We ARE Trying.

It has been a busy first quarter for our clients, which means a busy time for us. One thing that has kept us hopping is the purchase or sale of businesses. Often, but not always, that takes the form of an asset sale. That means assets of the business are sold – not ownership of the business entity. 
As I was preparing one of the asset sales, I was looking at a prior asset purchase agreement. I wasn’t very far in when I came across this sentence: Seller shall sell, assign, transfer, convey and deliver, or cause to be sold, assigned, transferred, conveyed and delivered, to Purchaser, and Purchaser shall purchase from Seller, all of Seller’s right, title and interest in and to the following assets .

This is the type of sentence that often makes clients go cross-eyed. It is like we busted out a thesaurus for all the ways to say “sale.” Why on earth do we need to use seven different verbs to say, “I am selling X to you.”?

I could give you lots more words about why each word is different and the different nuances among each. But, really, it boils down to paranoia and trying to cover our clients’ butts as best we can. 
When a contract ends up in litigation, each word and punctuation mark is analyzed to death. What if one of those nuances matter in this particular case? And what if we didn’t put it in? Let’s be safe and put them all in every time!

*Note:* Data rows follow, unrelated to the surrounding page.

/-! ## The ADC (R83 to R85) -/

/-- The next pending slot in rotating order after the gable last served. -/
def Clocks.adcNext (c : Clocks) : Option Gable :=
  let pend := (List.finRange 8).filter (fun g => (c.adc[g.val]).isSome)
  match pend.find? (fun g => decide (c.adcLast < g)) with
  | some g => some g
  | none => pend.head?

/-- The code of the first check that a conversion request fails (R83). -/
def State.adcFails (s : State) (g : Gable) (v : Word) : Option Byte :=
  let ch := bitsOf v 3 0
  firstFail
    [(decide (13 ≤ ch) || decide (5 ≤ bitsOf v 7 5), E_RSVD),
     (decide (ch < 8) && decide (bitsOf (s.reg .snsAinOwn) (4 * ch + 3) (4 * ch) ≠ g.val), E_NOT_OWNER),
     ((s.clk.adc[g.val]).isSome, E_BUSY)]

/-- A SNS_CONV write with GO = 1 that reached the register. -/
def State.adcRequest (s : State) (g : Gable) (v : Word) : State :=
  match s.adcFails g v with
  | some c => s.recordFault g c (BitVec.ofNat 32 (Reg.addr (.snsConv g)))
  | none =>
    let s := (s.setField (.snsResult g) 17 16 1).setClk (fun c =>
      { c with adc := vset c.adc g (some { ch := BitVec.ofNat 4 (bitsOf v 3 0), avg := BitVec.ofNat 3 (bitsOf v 7 5) }) })
    if s.clk.adcNow.isNone then s.setClk (fun c => { c with adcNow := some g }) else s

/-- The code of a channel before the converter's error (Table CLK-5, spec/16 R302): AIN against 1.20 V, VIN against 76.8 V,
VST, VBAT and VSYS against 9.6 V; a value at or above full scale reads full scale. -/
def State.adcIdeal (s : State) (ch input : Nat) : Nat :=
  min 4095 (if ch < 8 then input * 4096 / 1200000
    else if ch = 8 then s.vinMv * 4096 / 76800
    else if ch = 9 then s.vstMv * 4096 / 9600
    else if ch = 10 then s.vbatMv * 4096 / 9600
    else if ch = 11 then s.vsysMv * 4096 / 9600
    else input)

/-- The greatest error of a conversion in LSB (spec/16 Table ELE-7): INL, DNL and offset, the gain error of the channel,
or 2 degrees of temperature (notes/assumptions/49.md). -/
def adcErrMax (ch code : Nat) : Nat :=
  if ch < 8 then 7 + code * 5 / 1000 else if ch < 12 then 7 + code / 100 else 33

/-- A conversion that the channel can give. -/
def State.adcPlausible (s : State) (ch : Nat) (x : AdcSample) : Bool :=
  decide (x.err.natAbs ≤ adcErrMax ch (s.adcIdeal ch x.input))

/-- The code of a conversion: an input above full scale reads full scale. -/
def State.adcCode (s : State) (ch : Nat) (x : AdcSample) : Nat :=
  if ch < 8 && 1200000 < x.input then 4095
  else (min 4095 (max 0 ((s.adcIdeal ch x.input : Int) + x.err))).toNat

/-- The request in progress ends with the mean of its conversions; the next pending slot is served (R84). -/
def State.adcFinish (s : State) (g : Gable) (r : AdcReq) (codes : List Nat) : State :=
  let (mean, s) := s.roundInt ((codes.sum : Nat) : Int) codes.length
  let s := s.setReg (.snsResult g) (BitVec.ofNat 32 (mean.toNat % 4096 + 0x1000 * r.ch.toNat + 0x20000))
  let s := s.setClk (fun c => { c with adc := vset c.adc g none, adcLast := g })
  s.setClk (fun c => { c with adcNow := c.adcNext })

/-- The conversions fit a request: 2^AVG of them, each within the converter's error. -/
def State.adcFits (s : State) (r : AdcReq) (samples : List AdcSample) : Bool :=
  decide (samples.length = 2 ^ r.avg.toNat) && samples.all (fun x => s.adcPlausible r.ch.toNat x)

But sometimes that kitchen sink approach doesn’t make sense. Clients often ask for simple contracts.  When I was clerking for Judge Dyke, he often reminded me that we aren’t Charles Dickens, so we are not paid by the word. We are, however, paid by the hour. The irony is the short or simple contracts often take more time. We have to think whether or not each word and comma matters. How does the deletion or inclusion impact the rest?

That means that often, when we are trying to balance a client’s request for a simple, inexpensive contract that will protect them, it can’t all happen easily. Synonyms get added to ensure coverage and less costs. Therefore, please forgive us for our thesaurus complex – it is coming from a good, valuable, positive, and favorable place.